# DIRECTIONS FOR THIS TASK:
Your answer should be only the lines below from the one with "((c.1 + b.toNat)" to the one with "of Fletcher-16. -/", repeated exactly, ends included.

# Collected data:

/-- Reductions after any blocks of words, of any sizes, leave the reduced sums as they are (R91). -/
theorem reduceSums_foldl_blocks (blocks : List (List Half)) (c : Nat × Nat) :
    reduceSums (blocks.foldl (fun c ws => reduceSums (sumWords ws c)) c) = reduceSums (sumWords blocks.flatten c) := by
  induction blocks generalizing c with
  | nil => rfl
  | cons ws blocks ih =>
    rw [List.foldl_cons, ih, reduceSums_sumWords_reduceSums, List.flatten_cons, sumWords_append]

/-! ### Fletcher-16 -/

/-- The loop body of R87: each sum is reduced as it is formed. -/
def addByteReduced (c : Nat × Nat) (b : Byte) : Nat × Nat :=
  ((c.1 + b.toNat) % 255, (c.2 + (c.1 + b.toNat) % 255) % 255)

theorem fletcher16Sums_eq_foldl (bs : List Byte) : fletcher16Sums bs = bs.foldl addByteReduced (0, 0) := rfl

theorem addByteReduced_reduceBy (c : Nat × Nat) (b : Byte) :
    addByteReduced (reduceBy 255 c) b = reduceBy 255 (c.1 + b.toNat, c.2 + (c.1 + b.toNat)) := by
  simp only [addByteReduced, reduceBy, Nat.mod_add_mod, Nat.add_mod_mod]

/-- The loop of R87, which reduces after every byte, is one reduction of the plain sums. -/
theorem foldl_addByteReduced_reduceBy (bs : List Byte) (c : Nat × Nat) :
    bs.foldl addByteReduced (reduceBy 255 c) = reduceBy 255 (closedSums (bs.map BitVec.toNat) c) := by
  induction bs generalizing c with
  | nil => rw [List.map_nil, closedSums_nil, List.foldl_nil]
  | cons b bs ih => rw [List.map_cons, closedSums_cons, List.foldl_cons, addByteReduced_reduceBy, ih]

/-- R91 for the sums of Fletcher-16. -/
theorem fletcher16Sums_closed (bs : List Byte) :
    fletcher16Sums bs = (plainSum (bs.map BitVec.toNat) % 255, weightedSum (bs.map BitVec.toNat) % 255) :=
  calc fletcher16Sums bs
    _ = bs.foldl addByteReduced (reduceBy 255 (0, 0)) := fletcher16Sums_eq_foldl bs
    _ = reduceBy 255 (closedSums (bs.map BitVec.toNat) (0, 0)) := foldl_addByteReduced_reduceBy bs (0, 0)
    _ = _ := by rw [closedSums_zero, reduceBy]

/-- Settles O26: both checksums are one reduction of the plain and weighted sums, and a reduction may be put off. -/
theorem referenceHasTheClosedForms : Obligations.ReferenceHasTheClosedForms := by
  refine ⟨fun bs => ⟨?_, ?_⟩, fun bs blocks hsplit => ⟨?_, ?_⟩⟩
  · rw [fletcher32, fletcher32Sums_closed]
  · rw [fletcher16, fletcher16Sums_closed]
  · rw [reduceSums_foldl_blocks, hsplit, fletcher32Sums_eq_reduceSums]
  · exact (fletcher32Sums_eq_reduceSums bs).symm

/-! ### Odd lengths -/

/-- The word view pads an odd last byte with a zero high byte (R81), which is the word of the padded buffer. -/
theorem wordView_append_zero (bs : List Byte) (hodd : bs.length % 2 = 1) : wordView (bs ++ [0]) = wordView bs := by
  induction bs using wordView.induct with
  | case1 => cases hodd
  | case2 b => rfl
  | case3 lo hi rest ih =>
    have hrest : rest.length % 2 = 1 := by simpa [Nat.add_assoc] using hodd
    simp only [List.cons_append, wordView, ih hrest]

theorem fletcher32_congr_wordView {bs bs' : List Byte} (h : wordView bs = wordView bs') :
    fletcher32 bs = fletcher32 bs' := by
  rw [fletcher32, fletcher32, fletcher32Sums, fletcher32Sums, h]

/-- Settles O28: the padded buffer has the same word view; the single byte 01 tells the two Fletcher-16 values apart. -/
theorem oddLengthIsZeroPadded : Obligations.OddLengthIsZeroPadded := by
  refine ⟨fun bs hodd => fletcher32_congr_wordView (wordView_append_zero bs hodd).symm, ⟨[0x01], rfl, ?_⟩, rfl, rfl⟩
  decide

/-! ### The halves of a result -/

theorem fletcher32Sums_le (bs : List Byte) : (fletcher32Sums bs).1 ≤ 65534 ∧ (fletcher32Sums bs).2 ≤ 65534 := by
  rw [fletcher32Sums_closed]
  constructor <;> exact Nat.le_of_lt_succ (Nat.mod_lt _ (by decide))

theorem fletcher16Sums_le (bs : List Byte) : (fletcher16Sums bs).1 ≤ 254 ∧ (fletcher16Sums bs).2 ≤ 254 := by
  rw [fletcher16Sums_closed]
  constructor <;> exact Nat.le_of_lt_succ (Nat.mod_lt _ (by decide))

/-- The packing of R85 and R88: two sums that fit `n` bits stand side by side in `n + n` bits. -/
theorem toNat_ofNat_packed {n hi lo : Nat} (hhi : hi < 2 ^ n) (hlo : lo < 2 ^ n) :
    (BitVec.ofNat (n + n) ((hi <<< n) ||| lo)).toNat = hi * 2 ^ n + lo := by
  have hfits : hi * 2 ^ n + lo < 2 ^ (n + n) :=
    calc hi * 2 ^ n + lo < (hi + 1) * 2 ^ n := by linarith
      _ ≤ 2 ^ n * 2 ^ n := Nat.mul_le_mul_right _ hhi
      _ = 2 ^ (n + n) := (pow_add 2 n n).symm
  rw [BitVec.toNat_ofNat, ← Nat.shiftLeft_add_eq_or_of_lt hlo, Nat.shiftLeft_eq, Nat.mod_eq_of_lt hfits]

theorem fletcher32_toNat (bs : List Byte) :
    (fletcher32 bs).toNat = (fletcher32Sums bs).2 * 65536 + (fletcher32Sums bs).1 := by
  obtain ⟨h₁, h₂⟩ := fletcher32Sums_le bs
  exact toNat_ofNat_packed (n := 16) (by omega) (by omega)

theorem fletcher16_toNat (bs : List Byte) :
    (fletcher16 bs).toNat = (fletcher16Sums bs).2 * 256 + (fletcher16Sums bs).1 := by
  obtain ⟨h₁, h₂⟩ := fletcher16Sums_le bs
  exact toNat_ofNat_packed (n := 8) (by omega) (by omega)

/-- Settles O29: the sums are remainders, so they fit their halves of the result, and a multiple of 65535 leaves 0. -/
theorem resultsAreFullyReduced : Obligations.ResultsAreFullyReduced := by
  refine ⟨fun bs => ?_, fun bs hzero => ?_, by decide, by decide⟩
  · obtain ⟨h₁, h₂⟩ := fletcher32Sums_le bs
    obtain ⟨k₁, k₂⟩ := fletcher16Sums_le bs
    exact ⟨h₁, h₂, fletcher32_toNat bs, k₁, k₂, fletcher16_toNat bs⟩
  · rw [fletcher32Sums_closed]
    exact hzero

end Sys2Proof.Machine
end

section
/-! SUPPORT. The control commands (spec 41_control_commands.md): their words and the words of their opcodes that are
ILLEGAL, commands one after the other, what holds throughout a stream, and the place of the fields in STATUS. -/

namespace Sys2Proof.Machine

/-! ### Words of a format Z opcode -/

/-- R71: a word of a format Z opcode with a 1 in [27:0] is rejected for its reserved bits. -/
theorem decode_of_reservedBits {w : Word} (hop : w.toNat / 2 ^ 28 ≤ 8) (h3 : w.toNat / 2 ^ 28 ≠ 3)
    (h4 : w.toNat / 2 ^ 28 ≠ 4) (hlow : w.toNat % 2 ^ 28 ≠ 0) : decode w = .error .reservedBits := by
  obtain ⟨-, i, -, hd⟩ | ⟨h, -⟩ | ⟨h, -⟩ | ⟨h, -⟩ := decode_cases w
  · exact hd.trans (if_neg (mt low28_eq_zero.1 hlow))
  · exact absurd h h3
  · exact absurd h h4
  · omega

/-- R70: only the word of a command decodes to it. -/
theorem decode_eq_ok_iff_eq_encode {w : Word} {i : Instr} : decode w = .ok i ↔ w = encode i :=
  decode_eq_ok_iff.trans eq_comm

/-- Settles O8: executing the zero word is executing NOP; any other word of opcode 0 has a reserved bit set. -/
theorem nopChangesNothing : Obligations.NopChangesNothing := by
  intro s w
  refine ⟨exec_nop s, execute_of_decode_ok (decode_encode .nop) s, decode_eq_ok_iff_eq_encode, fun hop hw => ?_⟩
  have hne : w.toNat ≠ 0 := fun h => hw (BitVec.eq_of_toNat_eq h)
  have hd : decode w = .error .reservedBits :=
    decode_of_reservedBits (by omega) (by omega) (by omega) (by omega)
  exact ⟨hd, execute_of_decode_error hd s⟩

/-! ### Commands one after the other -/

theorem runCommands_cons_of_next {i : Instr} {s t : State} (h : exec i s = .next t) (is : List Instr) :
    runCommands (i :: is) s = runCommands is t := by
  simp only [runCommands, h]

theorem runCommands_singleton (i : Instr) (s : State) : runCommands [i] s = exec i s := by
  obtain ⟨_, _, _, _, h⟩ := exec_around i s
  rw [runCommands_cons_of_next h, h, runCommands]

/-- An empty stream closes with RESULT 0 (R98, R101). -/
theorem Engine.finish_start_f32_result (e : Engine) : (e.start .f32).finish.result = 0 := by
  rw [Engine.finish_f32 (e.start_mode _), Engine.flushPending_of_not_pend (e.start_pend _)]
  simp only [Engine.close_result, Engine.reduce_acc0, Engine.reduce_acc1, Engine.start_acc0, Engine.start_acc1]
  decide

# ANSWER TO THE EXERCISE:
  ((c.1 + b.toNat) % 255, (c.2 + (c.1 + b.toNat) % 255) % 255)

theorem fletcher16Sums_eq_foldl (bs : List Byte) : fletcher16Sums bs = bs.foldl addByteReduced (0, 0) := rfl

theorem addByteReduced_reduceBy (c : Nat × Nat) (b : Byte) :
    addByteReduced (reduceBy 255 c) b = reduceBy 255 (c.1 + b.toNat, c.2 + (c.1 + b.toNat)) := by
  simp only [addByteReduced, reduceBy, Nat.mod_add_mod, Nat.add_mod_mod]

/-- The loop of R87, which reduces after every byte, is one reduction of the plain sums. -/
theorem foldl_addByteReduced_reduceBy (bs : List Byte) (c : Nat × Nat) :
    bs.foldl addByteReduced (reduceBy 255 c) = reduceBy 255 (closedSums (bs.map BitVec.toNat) c) := by
  induction bs generalizing c with
  | nil => rw [List.map_nil, closedSums_nil, List.foldl_nil]
  | cons b bs ih => rw [List.map_cons, closedSums_cons, List.foldl_cons, addByteReduced_reduceBy, ih]

/-- R91 for the sums of Fletcher-16. -/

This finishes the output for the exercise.